Re: LARQ prefix search results missing hits

Posted by Paolo Castagna <ca...@gmail.com>.
Apologies, this was a mistake.

Paolo

On 10 September 2012 23:07, Paolo Castagna <ca...@gmail.com> wrote:
> Hi Osma
>
> On 28/08/12 14:22, Osma Suominen wrote:
>> Hi Paolo!
>>
>> Thanks a lot for the fix! I have tested the latest snapshot and it now
>> works as expected. At least until I add lots of new data and hit the new
>> limit :)
>>
>>
>> You're of course right about the search use case. I think the problem
>> here is that the LARQ index can be used for two very different use cases:
>>
>> A. Traditional IR, in which the user cares about only the first few
>> results.
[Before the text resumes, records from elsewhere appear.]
theorem exec_of_readsHl {i : Instr} (h : readsHl i = true) (s : State) : ∃ k, exec i s = orFault (s.memRead s.hl) k := by
  cases i
  case adcam | addam | addm | andam | andm | clm | cmpm | decm | exam | incm | ldam | oram | orm | out12 | sbcam | sem | subm | tfm |
      xoram =>
    exact ⟨_, rfl⟩
  all_goals cases h

theorem exec_of_storesAtHl {i : Instr} (h : storesAtHl i = true) (s : State) : ∃ v k, exec i s = orFault (s.memWrite s.hl v) k := by
  cases i
  case stam | stamd | stami | stdmi => exact ⟨_, _, rfl⟩
  all_goals cases h

theorem exec_of_readsZeroPage {i : Instr} {y : Nibble} (h : readsZeroPage y i = true) (s : State) :
    ∃ k, exec i s = orFault (s.memRead (zeroPage y)) k := by
  cases i
  case add _ y' | clr y' _ | cmp _ y' | set y' _ | tt y' _ =>
    obtain rfl : y' = y := by simpa [readsZeroPage] using h
    exact ⟨_, rfl⟩
  all_goals cases h

theorem exec_of_readsPortField {i : Instr} {p : Nibble} (h : readsPortField p i = true) (s : State) :
    ∃ k, exec i s = orFault (s.portRead (portOf p)) k := by
  cases i
  case ina p' | inm p' | tfp p' _ | ttp p' _ =>
    obtain rfl : p' = p := by simpa [readsPortField] using h
    exact ⟨_, rfl⟩
  all_goals cases h

/-- Whatever goes wrong with the read of HL is what the instruction answers. -/
theorem exec_fault_of_readsHl {s : State} {f : Fault} (hread : s.memRead s.hl = .error f) {i : Instr} (h : readsHl i = true) :
    exec i s = .fault f := by
  obtain ⟨k, hk⟩ := exec_of_readsHl h s
  rw [hk, hread, orFault_error]

theorem exec_fault_of_readsZeroPage {s : State} {y : Nibble} {f : Fault} (hread : s.memRead (zeroPage y) = .error f) {i : Instr}
    (h : readsZeroPage y i = true) : exec i s = .fault f := by
  obtain ⟨k, hk⟩ := exec_of_readsZeroPage h s
  rw [hk, hread, orFault_error]

/-- CMPA and EXA read their cell first, and so does LDA outside the window. -/
theorem exec_fault_of_direct {s : State} {x : DataAddr} {f : Fault} (hread : s.memRead x = .error f) :
    exec (.cmpa x) s = .fault f ∧ exec (.exa x) s = .fault f ∧ (specialAt x = none → exec (.lda x) s = .fault f) := by
  refine ⟨?_, ?_, fun hx => ?_⟩
  · show orFault (s.memRead x) _ = _
    rw [hread, orFault_error]
  · show orFault (s.memRead x) _ = _
    rw [hread, orFault_error]
  · rw [exec_lda_of_not_special hx, hread, orFault_error]

/-- LDHL and EXHL stop at the first of their two reads that fails. -/
theorem exec_fault_of_pair {s : State} {x : DataAddr} {f : Fault} (hx : x.toNat % 4 = 0)
    (hread : s.memRead x = .error f ∨ ∃ l, s.cellHolds x l ∧ s.memRead (x + 1#8) = .error f) :
    exec (.ldhl x) s = .fault f ∧ exec (.exhl x) s = .fault f := by
  rw [exec_ldhl_of_aligned hx, exec_exhl_of_aligned hx]
  rcases hread with hfirst | ⟨l, hl, hsecond⟩
  · rw [hfirst]
    exact ⟨rfl, rfl⟩
  · rw [orFault_memRead hl, orFault_memRead hl, hsecond]
    exact ⟨rfl, rfl⟩
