-- ==== Sys2Proof/Syntax.lean ====
section
/-! DEFINITION. The commands of the block: one constructor per row of the opcode table. -/
namespace Sys2Proof

/-- A mailbox request header as the module takes it (R268). -/
structure Rq where
  /-- tenant (8; 10 R268; -) -/
  tenant : Nat
  /-- TAG (8; 10 R268; -) -/
  tag : Nat
  /-- EPOCH (8; 10 R268; -) -/
  epoch : Nat
  /-- FLAGS [7:0] (8; 10 R269; -) -/
  flags : Nat
  /-- the request came over Ethernet (1; 10 R267; -) -/
  eth : Bool
  /-- the key slot it was authenticated with (1; 10 R288; -) -/
  slot : Nat
deriving DecidableEq, Repr

/-- The bulk block and selector of a bulk command (R295, R324). -/
structure Bulk where
  /-- BUF_ADDR (64; 10 R295; -) -/
  addr : Nat
  /-- BUF_LEN (32; 10 R295; -) -/
  len : Nat
  /-- CURSOR (32; 10 R295; -) -/
  cursor : Nat
  /-- PORT (8; 11 R324; -) -/
  port : Nat
  /-- STRING (16; 11 R324; -) -/
  string : Nat
  /-- ARG (32; 11 R324; -) -/
  arg : Nat
deriving DecidableEq, Repr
Lucene is obviously very good at this, though full advantage
>> (especially for non-English languages) of it can only be achieved by
>> using specific Analyzer implementations, which appears not to be
>> supported in LARQ, at least not without writing some Java code.
>>
>> B. Speeding up queries on literals for e.g. autocomplete search. While
>> this can be done without a text index using FILTER(REGEX()), the queries
>> tend to be quite slow, as the filter is applied only afterwards. In this
>> case it is important that the text index returns all possible hits, not
>> just the first ones.
>>
>> I have no idea which is the more important use case for LARQ, but I'm
>> currently only interested in B because of the requirements of the
>> application I'm building (ONKI Light, a SKOS vocabulary browser for
>> SPARQL endpoints).
>
> Do you have any idea/proposal to make LARQ be good for both these
> use cases?
>
>> Currently the benefits of LARQ (at least for the out-of-the-box
>> configuration for Fuseki+LARQ) for both A and B are somewhat diminished
>> by these limitations:
>>
>> 1. The index is global and contains data from all named graphs mixed up.
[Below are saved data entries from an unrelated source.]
/-- The guard, the trip outputs and the fast inputs. -/
structure Guard where
  /-- FPI0…FPI15 (16; 08 R216; per Fpi) -/
  fpi : Tbl Fpi
  /-- TRIP_MODE (16; 08 R219; 0) -/
  tripMode : BitVec 16
  /-- TRIP_ID (16; 08 R219; 0) -/
  tripId : Nat
  /-- TRIPPED with its cause (1 + 16; 08 R219; false) -/
  tripped : Bool
  /-- TRIP_CAUSE (16; 11 R333; 0) -/
  tripCause : Nat
  /-- HW_TRIP (1; 08 R219; 0) -/
  hwTrip : Bool
  /-- GUARD_OK (1; 08 R219; 0) -/
  guardOk : Bool
  /-- STOP_OK (1; 08 R219; 0) -/
  stopOk : Bool
  /-- outputs released by hardware until the latch is reset (8; 08 R213 R214 R217; 0) -/
  hwMask : BitVec 8
  /-- a bank-wide hardware trip holds every contactor channel off until the latch is reset (1; 08 R213 R214 R217; false) -/
  hwBank : Bool
  /-- the connect sequence has passed its PCS RELEASE step (1; 08 R221; false) -/
  released : Bool
  /-- the guard has failed and only a power cycle restarts it (1; 08 R222; false) -/
  failed : Bool
  /-- consecutive compared cycles (-; 08 R237; 0) -/
  cycles : Nat
  /-- clock of the last compared cycle, none before the first (-; 08 R222; none) -/
  lastCycle : Option Nat
  /-- clock of the last heartbeat, none before the first compared cycle (-; 01 R20; none) -/
  beatAt : Option Nat
  /-- heartbeat timeout in force, ms (-; 01 R20; 10,000) -/
  beatMs : Nat
  /-- the heartbeat has timed out and not returned (1; 01 R20; false) -/
  silent : Bool
  /-- actions requested for the next cycle (list; 08 R223; none) -/
  reqs : List Req
  /-- a hardware action took this TRIP_ID, the next cycle completes it (1; 08 R220; false) -/
  hwPending : Bool
  /-- CAUSE of the pending hardware action (16; 08 R235; 0) -/
  hwCause : Nat
  /-- clock of the guard cycle that last took a TRIP_ID (-; 08 R220; none) -/
  idAt : Option Nat
  /-- bank-level causes still present, by event code (list; 08 R237; none) -/
  present : List Nat
  /-- clear commands awaiting the next cycle: request, opcode, TRIP_ID or string key (-; 11 R346; none) -/
  clears : List (Rq × Nat × Nat)
  /-- PCS message held: 0 none, 1 ZERO, 2 STOP, 3 RELEASE (2; 08 R225; 0) -/
  pcsCmd : Nat
  /-- TRIP_ID and CAUSE of the PCS message (16 + 16; 08 R225; 0) -/
  pcsId : Nat × Nat
  /-- COUNT of the PCS message (8; 08 R225; 0) -/
  pcsCount : Nat
  /-- RELEASE sends left (2; 08 R225; 0) -/
  releases : Nat
  /-- clock of the last PCS message sent (-; 08 R225; none) -/
  pcsAt : Option Nat
  /-- sequence in progress (-; 08 R231; none) -/
  seq : Option SeqRun
  /-- an ordinary string disconnection in progress: its strings, its clock, LOCKED afterwards (-; 08 R223, 16 R450; none) -/
  strDisc : Option (List Nat × Nat × Bool)
  /-- a release is owed after a firmware swap (1; 09 R265; false) -/
  swapZero : Bool
  /-- sequence table in service (-; 08 R234; tables of R234) -/
  table : SeqTable
  /-- staged sequence table (-; 16 R455; none) -/
  tableStaged : Option SeqTable
  /-- tables of the configuration store that the guard takes at the next firing of M3 (-; 16 R453; none) -/
  owed : Option Tables
  /-- staged limit tables by string (-; 16 R455; none) -/
  limitsStaged : Option (Tbl Limits)
  /-- guard-owned channels commanded on (24; 08 R231; 0) -/
  cmd : BitVec 24
  /-- BANK_POS and BANK_NEG closed under a completed connect sequence (1; 16 R442; false) -/
  connected : Bool
  /-- unacknowledged weld: TRIP_ID (16; 08 R233; none) -/
  weld : Option Nat
  /-- clock at which both bank contactors were opened, V_bank then, mV (-; 08 R233; none) -/
  openedAt : Option (Nat × Nat)
  /-- opened strings under weld watch: the clock of the opening, AUX read open in time, current fallen in time (-; 08 R233; none) -/
  strOpened : Tbl (Nat × Bool × Bool)
  /-- clocks of pre-charge attempts within 10 min (-; 08 R232; none) -/
  preTries : List Nat
  /-- clock at which PRECHARGE closed (-; 08 R232; none) -/
  preSince : Option Nat
  /-- V_link, mV, the ROLE 3 conversion (32; 08 R231; 0) -/
  vlink : Int
  /-- I_bank, mA, the ROLE 2 conversion or the sum of I (32; 08 R231; 0) -/
  ibank : Int
  /-- V_bank, mV, median of the closed strings (32; 08 R231; 0) -/
  vbank : Nat
  /-- alarm map: (CH, SOURCE) to KIND, PORT, STRING (-; 11 R339; none) -/
  alarms : Tbl (List Nat)
  /-- stop bits of tenants 1…255 (256; 08 R214, 09 R259; none) -/
  stops : List Nat
  /-- stop lanes rung so far (-; 10 R314; 0) -/
  stopRings : Nat
  /-- number of the last ringing of a tenant's stop lane (256; 10 R314; 0) -/
  stopAt : Tbl Nat
  /-- clock of a substituted input's crossing at OT1 (-; 08 R229; none) -/
  substSince : Tbl Nat
deriving DecidableEq, Repr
>> This means that when you have many named graphs with different data (as
>> I do), and try to query only one graph, the LARQ query part will still
>> return hits from all the other graphs, slowing down later parts of the
>> query.
>
> Yep.
>
> I though about this while ago, but I haven't actually tried to implement
> it. The changes to the index are trivial. The most
> difficult part perhaps is on the property function side, but
> maybe it's easy that as well.
>
> I think this could be a good contribution, if you need it.
>
>> 2. Similarly, the index does not allow filtering by language on the
>> query level. With multilingual data, you cannot make a query matching
>> e.g. only English labels but will get hits from all the other languages
>> as well.
>
> Yep.
>
> I have no proposal for this, but I understand the user need.
>
>> 3. The default implementation also doesn't store much context for the
>> literal, meaning that you cannot restrict the search only to e.g.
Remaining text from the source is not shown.